##### Records supplied
theorem State.takeCredits_view {α : Type} {v : Quad → α} (hv : ∀ x c, v { x with credits := c } = v x) (s : State) (slot : Nat) (src : Src)
    (ds : List Dest) : (s.takeCredits slot src ds).view v = s.view v :=
  foldl_keeps (fun t : State => t.view v) (g := fun s d => s.setCredit src d (s.credits0 slot src d)) (fun t _ => t.updQuad_view _ fun x => hv x _) ds s

/-- Credits that are 64 stay so. -/
theorem State.takeCredits_keeps {s : State} (slot : Nat) {src : Src} (ds : List Dest) {e : Dest} (hq : srcQuad src < s.quads.length) (he : e.dq < 6)
    (h : s.credit src e = 64) : (s.takeCredits slot src ds).credit src e = 64 := by
  induction ds generalizing s with
  | nil => exact h
  | cons d ds ih =>
    refine ih (s := s.setCredit src d (s.credits0 slot src d)) (by rw [State.setCredit, State.updQuad_length]; exact hq) ?_
    rw [State.setCredit_credit _ _ _ _ _ hq]
    split
    · next hkey =>
      have hdq : e.dq = d.dq := congrArg (fun k : Nat × Nat × Nat × Nat => k.2.2.2) hkey
      exact State.credits0_queue s slot src d (by omega)
    · exact h

theorem State.takeCredits_queue (s : State) (slot : Nat) (src : Src) (ds : List Dest) (hq : srcQuad src < s.quads.length) :
    ∀ e ∈ ds, e.dq < 6 → (s.takeCredits slot src ds).credit src e = 64 := by
  induction ds generalizing s with
  | nil => simp
  | cons d ds ih =>
    have hlen : srcQuad src < (s.setCredit src d (s.credits0 slot src d)).quads.length := by
      rw [State.setCredit, State.updQuad_length]
      exact hq
    intro e he hdq
    rcases List.mem_cons.mp he with rfl | he
    · refine State.takeCredits_keeps (s := s.setCredit src e (s.credits0 slot src e)) slot ds hlen hdq ?_
      rw [State.setCredit_credit _ _ _ _ _ hq, if_pos rfl]
      exact State.credits0_queue s slot src e (by omega)
    · exact ih _ hlen e he hdq

/-- A source may inject. -/
def State.sourceOn (s : State) (src : Src) : State :=
  s.updQuad (srcQuad src) (fun x => { x with paths := if x.paths.contains src then x.paths else x.paths ++ [src] })

/-- The destinations of a path's slots, the regions of traps aside. -/
def State.pathDests (s : State) (slot : Nat) (src : Src) (cs : List Nat) : List Dest :=
  ((cs.flatMap (s.dests slot src)).filter (·.dq ≠ 6)).eraseDups

theorem State.enablePath_out (s : State) (slot : Nat) (k : Site) (n : Nat) (cs : List Nat) :
    s.enablePath slot (.out k n) cs = (s.sourceOn (.out k n)).takeCredits slot (.out k n) (s.pathDests slot (.out k n) cs) := rfl

theorem State.enablePath_gw (s : State) (slot q l : Nat) (cs : List Nat) : s.enablePath slot (.gw q l) cs =
    ((s.sourceOn (.gw q l)).updQuad q (fun x => { x with gwSlots := x.gwSlots ++ [(l, cs.headD 0)] })).takeCredits slot (.gw q l)
      (s.pathDests slot (.gw q l) cs) := rfl

section
variable {s : State} {src : Src}

theorem State.sourceOn_paths (hq : srcQuad src < s.quads.length) : src ∈ ((s.sourceOn src).quad (srcQuad src)).paths := by
  rw [State.sourceOn, State.updQuad_quad_self _ _ _ hq]
  dsimp only
  split
  · next h => exact List.contains_iff_mem.mp h
  · exact List.mem_append_right _ (List.mem_singleton_self _)

theorem State.mem_pathDests {slot c : Nat} {cs : List Nat} {d : Dest} (hc : c ∈ cs) (hd : d ∈ s.dests slot src c) (hdq : d.dq < 6) :
    d ∈ s.pathDests slot src cs := by
  rw [State.pathDests, List.mem_eraseDups, List.mem_filter, List.mem_flatMap]
  exact ⟨⟨c, hc, hd⟩, by simp; omega⟩

/-- An enabled path may inject, with 64 credits for each input queue it leads to. -/
theorem State.enablePath_on (slot : Nat) (cs : List Nat) (hq : srcQuad src < s.quads.length) : let t := s.enablePath slot src cs
    src ∈ (t.quad (srcQuad src)).paths ∧
      ((∀ k n, src ≠ .trap k n) → ∀ c ∈ cs, ∀ d ∈ s.dests slot src c, d.dq < 6 → t.credit src d = 64) ∧ onlyParts [.quads] s t := by
  have hon := State.sourceOn_paths hq
  have honly := State.enablePath_only s slot src cs
  cases src with
  | trap k n => exact ⟨hon, fun h => absurd rfl (h k n), honly⟩
  | out k n =>
    rw [State.enablePath_out] at honly ⊢
    refine ⟨?_, fun _ c hc d hd hdq => ?_, honly⟩
    · rw [State.view_quad (State.takeCredits_view (v := Quad.paths) (fun _ _ => rfl) ..)]
      exact hon
    · exact State.takeCredits_queue _ slot _ _ (by rw [State.sourceOn, State.updQuad_length]; exact hq) d (State.mem_pathDests hc hd hdq) hdq
  | gw q l =>
    rw [State.enablePath_gw] at honly ⊢
    refine ⟨?_, fun _ c hc d hd hdq => ?_, honly⟩
    · rw [State.view_quad (State.takeCredits_view (v := Quad.paths) (fun _ _ => rfl) ..)]
      have hkeep : (((s.sourceOn (.gw q l)).updQuad q (fun x => { x with gwSlots := x.gwSlots ++ [(l, cs.headD 0)] })).quad q).paths =
          ((s.sourceOn (.gw q l)).quad q).paths := State.view_quad (State.updQuad_view _ _ fun _ => by rfl) q
      exact hkeep ▸ hon
    · exact State.takeCredits_queue _ slot _ _ (by rw [State.updQuad_length, State.sourceOn, State.updQuad_length]; exact hq) d
        (State.mem_pathDests hc hd hdq) hdq

theorem State.enablePath_gwSlots (slot q l : Nat) (cs : List Nat) (hq : q < s.quads.length) :
    ((s.enablePath slot (.gw q l) cs).quad q).gwSlots = (s.quad q).gwSlots ++ [(l, cs.headD 0)] := by
  rw [State.enablePath_gw, State.view_quad (State.takeCredits_view (v := Quad.gwSlots) (fun _ _ => rfl) ..),
    State.updQuad_quad_self _ _ _ (by rw [State.sourceOn, State.updQuad_length]; exact hq)]
  have hkeep : ((s.sourceOn (.gw q l)).quad q).gwSlots = (s.quad q).gwSlots := State.view_quad (State.updQuad_view _ _ fun _ => by rfl) q
  dsimp only
  rw [hkeep]

end

theorem pathEnable_enables (s : State) (src : Src) : let slot := s.srcSlot src
    let x := s.quad (srcQuad src)
    let own := s.ownSlots slot src
    let on (cs : List Nat) (t : State) : Prop := src ∈ (t.quad (srcQuad src)).paths ∧
      ((∀ k n, src ≠ .trap k n) → ∀ c ∈ cs, ∀ d ∈ s.dests slot src c, d.dq < 6 → t.credit src d = 64) ∧ onlyParts [.quads] s t
    s.quadRuns (srcQuad src) = true → srcQuad src < s.quads.length → own ≠ [] →
    ((∀ q l, src ≠ .gw q l) → src ∉ x.paths → s.pathClear slot src own = true → completes (.pathEnable src) s (on own)) ∧
    (∀ q l p, let cs := s.pathSlots slot src p
      src = .gw q l → (own.map (s.pathName slot src)).eraseDups = [p] → (l, p) ∉ x.gwSlots → s.pathClear slot src cs = true →
      completes (.pathEnable src) s (fun t => on cs t ∧ (t.quad q).gwSlots = x.gwSlots ++ [(l, cs.headD 0)])) := by
  intro slot x own on hruns hq hown
  refine ⟨fun hgw hoff hclear => ?_, fun q l p => ?_⟩
  · have hgo : ¬ (x.paths.contains src || own.isEmpty || !s.pathClear slot src own) = true := by
      simp only [Bool.or_eq_true, List.contains_iff_mem, List.isEmpty_iff, Bool.not_eq_true', not_or]
      exact ⟨⟨hoff, hown⟩, by rw [hclear]; exact Bool.noConfusion⟩
    have hexec : exec (.pathEnable src) s = .next (s.enablePath slot src own) := by
      change execPathEnable src s = _
      unfold execPathEnable
      dsimp only
      rw [if_neg (by simp [hruns])]
      cases src with
      | gw q l => exact absurd rfl (hgw q l)
      | out k n => exact congrArg Host.Outcome.next (if_neg hgo)
      | trap k n => exact congrArg Host.Outcome.next (if_neg hgo)
    exact ⟨_, hexec, State.enablePath_on slot own hq⟩
  · intro cs hsrc hone hoff hclear
    subst hsrc
    have hgo : ¬ ((s.quad q).gwSlots.contains (l, p) || !s.pathClear slot (.gw q l) cs) = true := by
      simp only [Bool.or_eq_true, List.contains_iff_mem, Bool.not_eq_true', not_or]
      exact ⟨hoff, by rw [hclear]; exact Bool.noConfusion⟩
    have hexec : exec (.pathEnable (.gw q l)) s = .next (s.enablePath slot (.gw q l) cs) := by
      change execPathEnable (.gw q l) s = _
      unfold execPathEnable
      dsimp only
      rw [if_neg (by rw [hruns]; exact Bool.false_ne_true)]
      rw [show ((s.ownSlots (s.srcSlot (.gw q l)) (.gw q l)).map (s.pathName (s.srcSlot (.gw q l)) (.gw q l))).eraseDups = [p] from hone]
      exact congrArg Host.Outcome.next (if_neg hgo)
    exact ⟨_, hexec, State.enablePath_on slot cs hq, State.enablePath_gwSlots slot q l cs hq⟩

end Sys2Proof.Machine
end

section
/-! The scenes of the array (O53). -/

namespace Sys2Proof.Machine

open Config

/-- Settles O53, by what the entry written last to a queue of the array engine begins, and by the parts of a quadrant that a run, a change,
a cut, a site's switch and a path's enabling each leave. -/
theorem scenesLoadRunAndChange : Obligations.ScenesLoadRunAndChange := by
  unfold Obligations.ScenesLoadRunAndChange
  refine ⟨⟨ae_waits_behind, ?_, loadComplete_acts⟩, ⟨run_acts, runRetire_retires⟩, change_acts, cut_acts, siteSwitch_switches, pathEnable_enables⟩
  intro s q aq slot addr len x hruns hq hnext hslot
  obtain ⟨hwaits, hends, hfree⟩ := load_acts s q aq slot addr len hruns hq hnext hslot
  refine ⟨hwaits, hends, fun hno hgw hchg hcut => hfree hno ?_⟩
  rintro (h | ⟨c, hc, h⟩ | ⟨c, hc, h⟩)
  · exact hgw h
  · obtain ⟨htarget, hold⟩ := hchg c hc
    exact h.elim htarget hold
  · exact hcut c hc h

end Sys2Proof.Machine
end

section
/-! The step: the queue's front command, or an array cycle on an empty queue (O1). -/

namespace Sys2Proof.Machine

/-- A step with a command waiting runs it with the rest of the queue (log 1, the model's choice). -/
theorem step_of_pending_cons {s : State} {c : Instr} {cs : List Instr} (h : s.pending = c :: cs) :
    step s = exec c { s with pending := cs } := by
  unfold step
  rw [h]

/-- A step with no command waiting is one array cycle (log 2, the model's choice). -/
theorem step_of_pending_nil {s : State} (h : s.pending = []) : step s = .next s.tick := by
  unfold step
  rw [h]

/-- Settles O1, by the two shapes of the queue of waiting commands. -/
theorem stepRunsTheFrontCommand : Obligations.StepRunsTheFrontCommand :=
  ⟨fun _ _ _ => step_of_pending_cons, fun _ => step_of_pending_nil⟩

end Sys2Proof.Machine
end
##########
How to complete this task >>
Output the lines above between the one holding "theorem State.enablePath_out (s" and the one holding "s.enablePath slot (.out", inclusive, with nothing before or after them.

Result of this task >>
theorem State.enablePath_out (s : State) (slot : Nat) (k : Site) (n : Nat) (cs : List Nat) :
    s.enablePath slot (.out k n) cs = (s.sourceOn (.out k n)).takeCredits slot (.out k n) (s.pathDests slot (.out k n) cs) := rfl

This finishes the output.